20.10.14

Tenho um poster com a ponte de São Francisco na parede, que é quase a mesma coisa que ter a ponte de Lisboa ao fundo da janela. Só que não. Podia ter um poster com a ponte de Lisboa na parede, mas ter a de São Francisco, dói-me menos. Um dia atravessarei esta ponte, mas em tempo real. Lembrar-me-ei então que me disseste não olhes para trás! Mas vou olhar, oh, ainda muitas vezes. As lembranças hão-de me acompanhar avozinha, hei-de sempre olhar para trás. Abro o frigorífico e penso que aquele é o último frasco de doce de tomate que fizeste, que me fizeste naquela manhã, contra tudo e contra todos, só para me alimentares este desejo. Obrigada. Nunca ninguém há de fazer outro doce de tomate como este, eu só gosto do teu, disse-te. É verdade, só gosto do teu.
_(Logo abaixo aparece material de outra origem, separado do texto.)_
/-- Every granule of a valid region has a record: those of a region that has come to cover new ones are made (R180). -/
def State.makeRecords (s : State) (d : Nat) : State :=
  s.forEach ((List.range 32).map fun k => 32 * d + k) fun s r =>
    match s.spanOf r with
    | some x => s.modCare d fun c => { c with spans := c.spans ++ [x] }
    | none => s

/-- Dirty records of a die's tally. -/
def State.dirty (s : State) (d : Nat) : Nat := ((s.die d).care.health.filter fun p => p.2.dirty).length

/-- FAILED_OPEN of the regions of a die that hold a granule (CR_STATE). -/
def State.failedOpen (s : State) (n g : Nat) : State :=
  s.forEach (s.regionsAt n g) fun s r =>
    let any := (s.die (n / 8)).care.health.any fun p =>
      p.2.failed && decide (p.1 / 2 ^ 20 = n) && s.inRegion r n (p.1 % 2 ^ 20)
    s.setFlag Fld.CR_STATE_FAILED_OPEN r any

/-- Store a changed record; a change that finds the tally full is lost (R182). -/
def State.putHealth (s : State) (n g : Nat) (h : Health) : State :=
  let d := n / 8
  let k := healthKey n g
  let old := Tbl.get (s.die d).care.health k Health.absent
  if !old.dirty && decide (4096 ≤ s.dirty d) then
    (s.setFlag Fld.MC_STATUS_TALLY_LOST d true).report d 0x400D 0
  else
    let s := s.modCare d fun c => { c with health := Tbl.set c.health k { h with dirty := true } Health.absent }
    (s.setF Fld.MC_STATUS_TALLY d (s.dirty d)).failedOpen n g

/-- Queue a unit operation (R190): a queued unit merges, a recovery replaces a refresh, a full queue overflows. -/
def State.queueUnit (s : State) (d : Nat) (u : CareUnit) : State :=
  let q := (s.die d).care.queue
  let same (x : CareUnit) : Bool := decide (x.ch = u.ch) && decide (x.base = u.base) && decide (x.twin = u.twin) &&
    decide (s.unitSize x.region = s.unitSize u.region)
  if q.any same then
    let merge (x : CareUnit) : CareUnit :=
      if same x then { x with recovery := x.recovery || u.recovery, command := x.command || u.command } else x
    s.modCare d fun c => { c with queue := c.queue.map merge }
  else if 64 ≤ q.length then
    ((s.setFlag Fld.CR_STATE_OVERFLOW u.region true).mcFault d (u.region % 32) u.ch 0x400D).modCare d fun c =>
      { c with rescrub := if mem u.region c.rescrub then c.rescrub else c.rescrub ++ [u.region] }
  else s.modCare d fun c => { c with queue := c.queue ++ [u] }

/-- A block falls due for refresh: its unit is queued where REFRESH_EN is set (R189). -/
def State.makeDue (s : State) (r n g : Nat) : State :=
  let d := n / 8
  let s := s.putHealth n g { s.health n g with due := true }
  if s.flag Fld.MC_CTRL_REFRESH_EN d && s.bound d then
    s.queueUnit d { region := r, ch := n, base := s.unitBase r g, recovery := false, twin := false, command := false }
  else s

/-- Change the records of a granule of a valid region, then test the limits that its regions set (R189). -/
def State.touch (s : State) (n g : Nat) (f : Health → Health) : State :=
  let d := n / 8
  let rs := s.regionsAt n g
  if rs = [] then s
  else
    let h := f (s.health n g)
    let s := s.putHealth n g h
    let s := match rs.find? fun r => decide (s.getF Fld.CR_ENDUR_ERASE_WARN r ≤ h.erases) with
      | some r =>
        if mem (healthKey n g) s.vault.warned then s
        else { s.mcFault d (r % 32) n 0x4009 with vault := { s.vault with warned := s.vault.warned ++ [healthKey n g] } }
      | none => s
    let worn (r : Nat) : Bool :=
      let k := s.getF Fld.CR_REFRESH_READ_K r
      decide (k ≠ 0) && decide (k * 1000 ≤ h.reads) && !h.due
    match rs.find? worn with
    | some r => s.makeDue r n g
    | none => s

/-- A host erase completed at the flash (Table 5.3). -/
def State.healthErase (s : State) (n : Nat) (gs : List Nat) : State :=
  s.forEach gs fun s g => s.touch n g fun h => { h with erases := min (h.erases + 1) 0xFFFFFF, reads := 0 }

/-- The granules of a channel below `stop` that have records, in order. -/
def State.recorded (s : State) (n stop : Nat) : List Nat :=
  let rs := ((List.range 32).map fun k => n / 8 * 32 + k).filter fun r =>
    s.flag Fld.CR_CFG_VALID r && decide (s.regionCh r = n)
  if rs = [] then [] else numsBelow stop fun g => rs.any fun r => s.inRegion r n g

/-- A host program completed at the flash (Table 5.3). -/
def State.healthProgram (s : State) (n g : Nat) : State :=
  s.touch n g fun h => { h with writtenOt := s.ot, reads := 0, due := false, assumed := false }

/-- A host read that forwarded flash data reached its close: READS counts once for each granule it touched (Table 5.3). -/
def State.healthReads (s : State) (n : Nat) (gs : List Nat) : State :=
  s.forEach gs.eraseDups fun s g => s.touch n g fun h => { h with reads := min (h.reads + 1) 0xFFFFFFFF }

/-- The region under which a failed block is recovered, and whether R190 calls for that: first a region whose tree has
FAIL_RESP = RESTART, else any while AUTO = 1; of several, the one of the failing tree `t` before the lower number. -/
def State.recoveryRegion (s : State) (n g t : Nat) : Option (Nat × Bool) :=
  let d := n / 8
  let ofTree (r : Nat) : Bool := s.flag Fld.CR_CFG_TREE_EN r && decide (s.getF Fld.CR_CFG_TREE r = t)
  let restarts (r : Nat) : Bool :=
    s.flag Fld.CR_CFG_TREE_EN r && decide (s.getF Fld.TD_CFG_FAIL_RESP (d * 256 + s.getF Fld.CR_CFG_TREE r) = 2)
  let rs := (s.regionsAt n g).filter fun r => decide (s.getF Fld.CR_CFG_SOURCE r ≠ 0)
  let rs := rs.filter ofTree ++ rs.filter fun r => !ofTree r
  match rs.find? restarts with
  | some r => some (r, true)
  | none => rs.head?.map fun r => (r, s.flag Fld.MC_CTRL_AUTO d)

/-- A convicting failure falls on a block (R190): FAILED is set, and a recovery of its unit is queued where R190 calls for
one. A block in no region with a source reports 0x4002, and a RESTART that awaits it then waits for a later pass. -/
def State.convict (s : State) (n g t : Nat) : State :=
  let d := n / 8
  let s := s.touch n g fun h => { h with failed := true }
  match s.recoveryRegion n g t with
  | none => (s.report d 0x4002 (0x40 * (n % 8))).awaitStuck n g
  | some (r, call) =>
    if call && s.bound d then
      s.queueUnit d { region := r, ch := n, base := s.unitBase r g, recovery := true, twin := false, command := false }
    else s.awaitStuck n g

/-- A leaf ends FAIL (R148, R158): the failure, then its conviction. -/
def State.leafFail (s : State) (n g t : Nat) : State := (s.leafFails n g t false).convict n g t

/-- A leaf ends NODEFAIL (R148). -/
def State.leafNodeFail (s : State) (n g t : Nat) : State := s.leafFails n g t true

/-! ## Cover (R191, R194) -/

/-- EPOCH_MAP bit of a channel. -/
def State.epochBit (s : State) (n : Nat) : Bool :=
  if n < 32 then bitOf (s.rd .EPOCH_MAP_LO 0).toNat n else bitOf (s.rd .EPOCH_MAP_HI 0).toNat (n - 32)

/-- Every opcode of the channel's forme whose class arms shadow status gives REJECT on the granules, in one lane (R191). -/
def State.laneCovers (s : State) (n lane : Nat) (gs : List Nat) : Bool :=
  let v := s.laneView n lane (s.badIn n (decide (lane = 1)) [])
  let slugs := s.laneSlugs v
  (List.range 256).all fun op =>
    let e := s.laneEntry v op
    let c := entryClass e
    if !classArms c false || (decide (c = 0xD) && decide (shDir (s.shape n op) = 1)) then true
    else if !classGranules c then decide (6 ≤ entryDefault e)
    else gs.all fun g => decide (6 ≤ (decideGranule slugs (entryDefault e) c g).code)

/-- The unit is covered (R191). -/
def State.covered (s : State) (n : Nat) (gs : List Nat) : Bool :=
  s.epochBit n && s.laneCovers n 0 gs && s.laneCovers n 1 gs

/-- Units of a command that are still queued or running on a die. -/
def State.commandUnits (s : State) (d : Nat) : Bool :=
  (s.die d).care.queue.any (fun u => u.command) ||
  (match (s.die d).care.running with
    | some (u, _) => u.command
    | none => false)

/-- The pass of a region begins again at block 0. -/
def State.newPass (s : State) (r : Nat) : State :=
  (s.setF Fld.CR_STATE_CURSOR r 0).modCare (r / 32) fun c =>
    { c with passOt := Tbl.set c.passOt r s.ot 0, lates := c.lates.filter fun x => decide (x ≠ r) }

/-- A region to scrub whole is scrubbed once the queue is empty: from block 0, whatever its PERIOD_H (R190). -/
def State.rescrub (s : State) (d : Nat) : State :=
  let c := (s.die d).care
  if c.queue = [] ∧ c.rescrub ≠ [] then
    (s.forEach c.rescrub fun s r => s.newPass r).modCare d fun x =>
      { x with rescrub := [], scrubAll := (x.scrubAll.filter fun r => !mem r c.rescrub) ++ c.rescrub }
  else s

/-- The running unit operation ends with a RESULT; a command's status ends with its last unit, and shows its first RESULT
other than 0x0. -/
def State.unitEnds (s : State) (d result : Nat) : State :=
  match (s.die d).care.running with
  | none => s
  | some (u, _) =>
    let s := s.modCare d fun c => { c with running := none }
    let s := (s.setFlag Fld.MC_STATUS_BUSY d false).setF Fld.MC_STATUS_BUSY_REGION d 0
    let s := if u.command ∧ s.getF Fld.MC_CMD_STATUS_RESULT d = 0 then s.setF Fld.MC_CMD_STATUS_RESULT d result else s
    let s := if u.command ∧ !s.commandUnits d then
        (s.setFlag Fld.MC_CMD_STATUS_BUSY d false).setFlag Fld.MC_CMD_STATUS_DONE d true
      else s
    let s := if result = 0 then s else s.forEach (s.unitGranules u) fun s g => s.awaitStuck u.ch g
    s.rescrub d

/-- The channel took an epoch or entered ACTIVE while a unit is open: cover is tested again (R191, R194). -/
def State.coverCheck (s : State) (n : Nat) : State :=
  let d := n / 8
  match (s.die d).care.running with
  | some (u, .written _ _) =>
    if u.ch = n ∧ !s.covered n (s.unitGranules u) then
      let s := s.holdLines n
      ((s.mcFault d (u.region % 32) n 0x4003).mcFault d (u.region % 32) n 0x4001).unitEnds d 1
    else s
  | _ => s

/-- A granule of the unit whose journal entry is open: host reads of it receive fill (R192). -/
def State.unitFill (s : State) (n g : Nat) : Bool :=
  match (s.die (n / 8)).care.journal with
  | some u => decide (u.ch = n) && decide (u.base ≤ g) && decide (g < u.base + u.count)
  | none => false

/-- An own frame to a select is refused: the package has no flash on select 1 (R79). -/
def State.selRefused (s : State) (n : Nat) (sel : Bool) : Bool := sel && !s.flag Fld.CH_TWIN_PRESENT n

/-- A gap between host frames in which a yielding own frame may run (R71, R98): CHn_HCS_N has been high for IDLE_MIN. -/
def State.ownGap (s : State) (n : Nat) : Bool :=
  s.flag Fld.CH_OWN_YIELD n && s.flag Fld.CH_STATUS_MODE_EFF n && !bindNand (s.govBind n 0) &&
  decide (s.getF Fld.CH_OWN_IDLE_MIN n ≤ s.usSince (s.ch n).idleUs)

/-- Own frames may run on a select of a channel now (R23, R71, R79, R98): in ISOLATE at any time; in ACTIVE between host frames,
with the client held or in a yielding gap. -/
def State.ownMay (s : State) (n : Nat) (sel : Bool) : Bool :=
  let st := s.getF Fld.CH_STATUS_STATE_EFF n
  s.reached (n / 8) && !s.selRefused n sel &&
  (decide (st = 1) || (decide (st = 2) && !s.flag Fld.CH_STATUS_FRAME_OPEN n && (s.clientHeld n || s.ownGap n)))

/-- An own frame to the working select may open now: none is open. -/
def State.ownAllowed (s : State) (n : Nat) : Bool := (s.ch n).own.isNone && s.ownMay n (s.flag Fld.CH_TWIN_SEL n)

/-- The own frame may open now, or is the one that is open. -/
def State.ownTurn (s : State) (n : Nat) (o : OwnOpen) : Bool :=
  ((s.ch n).own.isNone || decide ((s.ch n).own = some o)) && s.ownMay n o.sel

/-- The read opcode of the channel's own reads (R473). -/
def State.ownReadOp (s : State) (n : Nat) : Nat :=
  let op := s.getF Fld.WIT_CHCFG_RD_OP n
  if op = 0 then 3 else op

/-- An own frame's opcode has an UNKNOWN shape in the own protocol (R473). -/
def State.ownUnknown (s : State) (n op : Nat) : Bool := shapeUnknown (s.getF Fld.CH_OWN_PROTO n) (s.shape n op)

/-- An own frame needed an UNKNOWN shape (R473). -/
def State.ownUnknownFault (s : State) (n : Nat) : State := s.chFault n 0x1003

/-- An own frame opens on the F side (R71, R473, Table 15.2). One that the part cut before is thereby reissued (R72); a status
poll reissues nothing. -/
def State.ownEmit (s : State) (n : Nat) (o : OwnOpen) (data : List Byte) : State :=
  let s := if o.poll then s else s.setFlag Fld.CH_STATUS_YIELDED n false
  (s.countCh n 0x36 1).emit (.ownFrame n o.sel o.op o.addr data (s.ownPhases n o.op o.addr data))

/-! ## Flash reset output (R76 to R78) -/

/-- Disarm it (R111). -/
def State.shadowDisarm (s : State) (n : Nat) : State :=
  (s.setFlag Fld.SS_CTRL_ARMED n false).setF Fld.SS_CTRL_PHASE n 0

/-- The part asserts CHn_FRST_N. -/
def Chan.frst (c : Chan) : Bool := c.frstPass || c.frstDefer || c.frstAssert

/-- Change what asserts CHn_FRST_N; at a rise of the assertion the shadow status disarms and the SPI-NAND cache row is
forgotten (R97, R111). In DISABLED the pin floats whatever asserts it (Table 2.1). -/
def State.setFrst (s : State) (n : Nat) (f : Chan → Chan) : State :=
  let old := (s.ch n).frst
  let s := s.modCh n f
  let new := (s.ch n).frst
  if old = new then s
  else
    let s := if s.getF Fld.CH_STATUS_STATE_EFF n = 0 then s else s.emit (.frst n new)
    if new then ((s.shadowDisarm n).modCh n fun c => { c with cacheRow := none }).countCh n 0x2B 1 else s

/-- A boundary: no host frame and no own frame is open (R78, R80, R81). -/
def State.idleCh (s : State) (n : Nat) : Bool :=
  !s.flag Fld.CH_STATUS_FRAME_OPEN n && !s.flag Fld.CH_STATUS_OWN_OPEN n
Depois deste, não há outro, jamais. Como já não há outras migas, outros cafés, outras torradas. Há coisas que são exclusivas, e este é o último frasco de doce de tomate. Estarás em paz? Gosto muito de ti, grito mas não ouves. Será que ouviste antes? Naquele dia, quando te pintei as unhas, o verniz chama-se final feliz, terás finalmente encontrado o teu? Não consegui mais. Houve muitas conversas por ter, houve muitas histórias que permaneceram, e permanecerão agora, só contigo. Não te apoquentes, te-las-hemos um dia. Sei que não consegui elevar-me à altura das tuas expectativas, eram grandes. A vida às vezes corre mais devagar do que pensamos, às vezes, mais depressa. Levaram-te sem tempo de te mostrar a cidade, sem tempo de voltar no natal com os chás que encontrei numa loja antiga, sem tempo de te dizer que já fui tomar cafés com amigos. Levaram-te sem tempo de eu ter tido tempo de te dizer que sim senhora, um dia caso-me, um dia tenho filhos, um dia terás bisnetos, um dia até eu serei avó. Levaram-te eu não tive tempo de organizar a vida como querias, como me dizias, arranjei o carro, mas não tivemos tempo de passear. Gosto muito de ti, avozinha. Quando voltar já não estás, quando voltar já não te levo os chás, nem os chocolates (que comias às escondidas), nem os postais... Quando voltar já não te posso levar nada, nem te posso levar a lado nenhum, mas olha, sabe que te levo aqui, aqui comigo, à beira desta cama como à beira desta vida, ninguém fará melhor doce de tomate do que tu. Gosto muito de ti avozinha. Agora vai, olha-nos de cima, e sorri, nós vamos conseguir, sorrirei de volta. Adeus, até logo.